Milei se burla de los que lo consideraban un mero fenómeno barrial, ya que ahora -Trump mediante- ha devenido un fenómeno mundial. Sin embargo, para consolidarse en ese nuevo rol, debería -antes que nada- alejar para siempre de su lado a amigos rateritos del pasado barrial como Mauricio Novelli, el del libragate. O dejarse de empoderar a chantas insignificantes como Manuel Adorni.

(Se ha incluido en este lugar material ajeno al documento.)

-- ==== Sys2Proof/Laws/Assoc.lean ====
section
/-! SUPPORT. Sparse stores: reading after a write, and that writes keep the canonical form. -/

namespace Sys2Proof.Machine.Assoc

variable {α : Type}

/-! ### Keys above a bound -/

@[simp] theorem above_nil (k : Nat) : above k ([] : Map α) = true := rfl

@[simp] theorem above_cons (k : Nat) (e : Nat × α) (m : Map α) :
    above k (e :: m) = (decide (k < e.1) && above k m) := rfl

theorem above_iff (k : Nat) (m : Map α) : above k m = true ↔ ∀ e ∈ m, k < e.1 := by simp [above]

theorem above_of_lt {j k : Nat} {m : Map α} (h : above k m = true) (hj : j < k) : above j m = true := by
  rw [above_iff] at *
  exact fun e he => hj.trans (h e he)

theorem above_erase (j k : Nat) (m : Map α) (h : above j m = true) : above j (erase m k) = true := by
  induction m with
  | nil => exact h
  | cons e m ih =>
    obtain ⟨h1, h2⟩ : j < e.1 ∧ above j m = true := by simpa using h
    by_cases hk : e.1 = k <;> simp [erase, hk, ih h2]
    omega

theorem above_insert (j k : Nat) (v : α) (m : Map α) (h : above j m = true) (hj : j < k) :
    above j (insert m k v) = true := by
  induction m with
  | nil => simpa [insert] using hj
  | cons e m ih =>
    obtain ⟨h1, h2⟩ : j < e.1 ∧ above j m = true := by simpa using h
    by_cases hk : k < e.1 <;> simp [insert, hk, hj, h1, h2, ih h2]

/-! ### Sorted stores -/

@[simp] theorem sorted_nil : sorted ([] : Map α) = true := rfl

@[simp] theorem sorted_cons (e : Nat × α) (m : Map α) : sorted (e :: m) = (above e.1 m && sorted m) := rfl

theorem sorted_erase (k : Nat) (m : Map α) (h : sorted m = true) : sorted (erase m k) = true := by
  induction m with
  | nil => exact h
  | cons e m ih =>
    obtain ⟨h1, h2⟩ : above e.1 m = true ∧ sorted m = true := by simpa using h
    by_cases hk : e.1 = k
    · simpa [erase, hk] using ih h2
    · simp [erase, hk, ih h2, above_erase _ _ _ h1]

theorem not_mem_erase (k : Nat) (m : Map α) : ∀ e ∈ erase m k, e.1 ≠ k := by
  induction m with
  | nil => simp [erase]
  | cons e m ih =>
    by_cases hk : e.1 = k
    · simpa [erase, hk] using ih
    · simpa [erase, hk] using ih

theorem sorted_insert (k : Nat) (v : α) (m : Map α) (h : sorted m = true) (hk : ∀ e ∈ m, e.1 ≠ k) :
    sorted (insert m k v) = true := by
  induction m with
  | nil => simp [insert]
  | cons e m ih =>
    obtain ⟨h1, h2⟩ : above e.1 m = true ∧ sorted m = true := by simpa using h
    have hne : e.1 ≠ k := hk e (by simp)
    have hm : ∀ e ∈ m, e.1 ≠ k := fun x hx => hk x (by simp [hx])
    by_cases hlt : k < e.1
    · simp [insert, hlt, h1, h2, above_of_lt h1 hlt]
    · have hgt : e.1 < k := by omega
      simp [insert, hlt, ih h2 hm, above_insert _ _ v _ h1 hgt]

/-- A write of an option store keeps its keys increasing. -/
theorem sorted_set (m : Map α) (k : Nat) (v : α) (h : sorted m = true) : sorted (set m k v) = true :=
  sorted_insert k v _ (sorted_erase k m h) (not_mem_erase k m)

theorem sorted_put [DecidableEq α] (d : α) (m : Map α) (k : Nat) (v : α) (h : sorted m = true) :
    sorted (put d m k v) = true := by
  by_cases hv : v = d
  · simpa [put, hv] using sorted_erase k m h
  · simpa [put, hv, set] using sorted_set m k v h

theorem sorted_filter (m : Map α) (p : Nat × α → Bool) (h : sorted m = true) : sorted (m.filter p) = true := by
  induction m with
  | nil => exact h
  | cons e m ih =>
    obtain ⟨h1, h2⟩ : above e.1 m = true ∧ sorted m = true := by simpa using h
    by_cases hp : p e = true
    · have ha : above e.1 (m.filter p) = true := by
        rw [above_iff] at *
        exact fun x hx => h1 x (List.mem_of_mem_filter hx)
      simp [List.filter_cons_of_pos hp, ih h2, ha]
    · simpa [List.filter_cons_of_neg hp] using ih h2

/-! ### The canonical form -/

theorem all_erase (p : Nat × α → Bool) (m : Map α) (k : Nat) (h : m.all p = true) : (erase m k).all p = true := by
  induction m with
  | nil => exact h
  | cons e m ih =>
    obtain ⟨h1, h2⟩ : p e = true ∧ m.all p = true := by simpa using h
    by_cases hk : e.1 = k
    · simpa [erase, hk] using ih h2
    · have := ih h2
      simp [erase, hk, h1] at *
      exact this

theorem all_insert (p : Nat × α → Bool) (m : Map α) (k : Nat) (v : α) (h : m.all p = true) (hv : p (k, v) = true) :
    (insert m k v).all p = true := by
  induction m with
  | nil => simpa [insert] using hv
  | cons e m ih =>
    obtain ⟨h1, h2⟩ : p e = true ∧ m.all p = true := by simpa using h
    by_cases hk : k < e.1
    · simp [insert, hk, hv, h1] at *
      exact h2
    · have := ih h2
      simp [insert, hk, h1] at *
      exact this

section
variable [DecidableEq α]

theorem canon_iff (d : α) (m : Map α) :
    canon d m = true ↔ sorted m = true ∧ (m.all fun e => decide (e.2 ≠ d)) = true := by
  simp [canon]

/-- A write of a defaulted store keeps the canonical form. -/
theorem canon_put (d : α) (m : Map α) (k : Nat) (v : α) (h : canon d m = true) : canon d (put d m k v) = true := by
  rw [canon_iff] at *
  refine ⟨sorted_put d m k v h.1, ?_⟩
  by_cases hv : v = d
  · simpa [put, hv] using all_erase _ m k h.2
  · rw [put, if_neg hv]
    exact all_insert _ _ _ _ (all_erase _ m k h.2) (by simpa using hv)

theorem canon_puts (d : α) (es : List (Nat × α)) : ∀ m : Map α, canon d m = true → canon d (puts d m es) = true := by
  induction es with
  | nil => exact fun m h => h
  | cons e es ih => exact fun m h => ih _ (canon_put d m e.1 e.2 h)

theorem canon_filter (d : α) (m : Map α) (p : Nat × α → Bool) (h : canon d m = true) :
    canon d (m.filter p) = true := by
  rw [canon_iff] at *
  refine ⟨sorted_filter m p h.1, ?_⟩
  rw [List.all_eq_true] at *
  exact fun e he => h.2 e (List.mem_of_mem_filter he)

end

/-! ### Reading after a write -/

theorem get_erase_same (d : α) (m : Map α) (k : Nat) : get d (erase m k) k = d := by
  induction m with
  | nil => rfl
  | cons e m ih => by_cases hk : e.1 = k <;> simp [erase, hk, get, ih]

theorem get_erase_other (d : α) (m : Map α) {k k' : Nat} (h : k' ≠ k) : get d (erase m k) k' = get d m k' := by
  induction m with
  | nil => rfl
  | cons e m ih =>
    by_cases hk : e.1 = k
    · have : e.1 ≠ k' := by omega
      simp [erase, hk, get, ih]
      omega
    · simp [erase, hk, get, ih]

theorem get_insert_same (d : α) (m : Map α) (k : Nat) (v : α) (h : ∀ e ∈ m, e.1 ≠ k) :
    get d (insert m k v) k = v := by
  induction m with
  | nil => simp [insert, get]
  | cons e m ih =>
    have hne : e.1 ≠ k := h e (by simp)
    have hm : ∀ e ∈ m, e.1 ≠ k := fun x hx => h x (by simp [hx])
    by_cases hk : k < e.1 <;> simp [insert, hk, get, hne, ih hm]

theorem get_insert_other (d : α) (m : Map α) {k k' : Nat} (v : α) (h : k' ≠ k) :
    get d (insert m k v) k' = get d m k' := by
  induction m with
  | nil => simp [insert, get]; omega
  | cons e m ih =>
    by_cases hk : k < e.1 <;> simp [insert, hk, get, ih]
    omega

@[simp] theorem get_put_same [DecidableEq α] (d : α) (m : Map α) (k : Nat) (v : α) : get d (put d m k v) k = v := by
  by_cases hv : v = d
  · simp [put, hv, get_erase_same]
  · simpa [put, hv] using get_insert_same d _ k v (not_mem_erase k m)

theorem get_put_other [DecidableEq α] (d : α) (m : Map α) {k k' : Nat} (v : α) (h : k' ≠ k) :
    get d (put d m k v) k' = get d m k' := by
  by_cases hv : v = d
  · simp [put, hv, get_erase_other d m h]
  · simp [put, hv, get_insert_other d _ v h, get_erase_other d m h]

theorem find_erase_same (m : Map α) (k : Nat) : find (erase m k) k = none := by
  induction m with
  | nil => rfl
  | cons e m ih => by_cases hk : e.1 = k <;> simp [erase, hk, find, ih]

theorem find_erase_other (m : Map α) {k k' : Nat} (h : k' ≠ k) : find (erase m k) k' = find m k' := by
  induction m with
  | nil => rfl
  | cons e m ih =>
    by_cases hk : e.1 = k
    · simp [erase, hk, find, ih]
      omega
    · simp [erase, hk, find, ih]

theorem find_insert_same (m : Map α) (k : Nat) (v : α) (h : ∀ e ∈ m, e.1 ≠ k) : find (insert m k v) k = some v := by
  induction m with
  | nil => simp [insert, find]
  | cons e m ih =>
    have hne : e.1 ≠ k := h e (by simp)
    have hm : ∀ e ∈ m, e.1 ≠ k := fun x hx => h x (by simp [hx])
    by_cases hk : k < e.1 <;> simp [insert, hk, find, hne, ih hm]

theorem find_insert_other (m : Map α) {k k' : Nat} (v : α) (h : k' ≠ k) : find (insert m k v) k' = find m k' := by
  induction m with
  | nil => simp [insert, find]; omega
  | cons e m ih =>
    by_cases hk : k < e.1 <;> simp [insert, hk, find, ih]
    omega

@[simp] theorem find_set_same (m : Map α) (k : Nat) (v : α) : find (set m k v) k = some v :=
  find_insert_same _ k v (not_mem_erase k m)

theorem find_set_other (m : Map α) {k k' : Nat} (v : α) (h : k' ≠ k) : find (set m k v) k' = find m k' := by
  simp [set, find_insert_other _ v h, find_erase_other m h]

theorem find_upd (m : Map α) (k : Nat) (f : α → α) (k' : Nat) :
    find (upd m k f) k' = if k' = k then (find m k').map f else find m k' := by
  induction m with
  | nil => simp [upd, find]
  | cons e m ih =>
    by_cases h1 : e.1 = k <;> by_cases h2 : e.1 = k' <;> simp_all [upd, find]

theorem erase_erase (m : Map α) (k : Nat) : erase (erase m k) k = erase m k := by
  induction m with
  | nil => rfl
  | cons e m ih => by_cases hk : e.1 = k <;> simp [erase, hk, ih]

theorem erase_insert (m : Map α) (k : Nat) (v : α) : erase (insert m k v) k = erase m k := by
  induction m with
  | nil => simp [insert, erase]
  | cons e m ih =>
    by_cases hk : k < e.1
    · have : e.1 ≠ k := by omega
      simp [insert, hk, erase, this]
    · by_cases h2 : e.1 = k <;> simp [insert, hk, erase, h2, ih]

/-- Two writes of one key: the last stays. -/
@[simp] theorem set_set (m : Map α) (k : Nat) (v w : α) : set (set m k v) k w = set m k w := by
  simp [set, erase_insert, erase_erase]

end Sys2Proof.Machine.Assoc
end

"La naturaleza humana no cambia.... empeora", solía decir un viejo amigo escéptico de la capacidad de mejora de las personas. Según la filosofía de mi amigo, o se avanza o se retrocede, ya que mantenerse estático es otra forma de retroceder. Si tal apotegma lo complementamos con otro más conocido: "la cabra siempre al monte tira", nos encontraremos con el principal problema psicológico (pero de consecuencias eminentemente políticas por el lugar que hoy ocupa) de Javier Milei. Porque cada vez que da un paso adelante, luego da dos pasos atrás. Cuando le va mal se asusta y llama en su apoyo a los que antes insultó, pero cuando se recupera se agranda y vuelve a insultar a todos los que llamó. Pese a sus ínfulas de devenir un estadista, siempre se le desliza (sobre todo por la boca) ese estilo de matoncito de barrio que parece consustancial a su naturaleza. Y naturaleza que no cambia.... empeora.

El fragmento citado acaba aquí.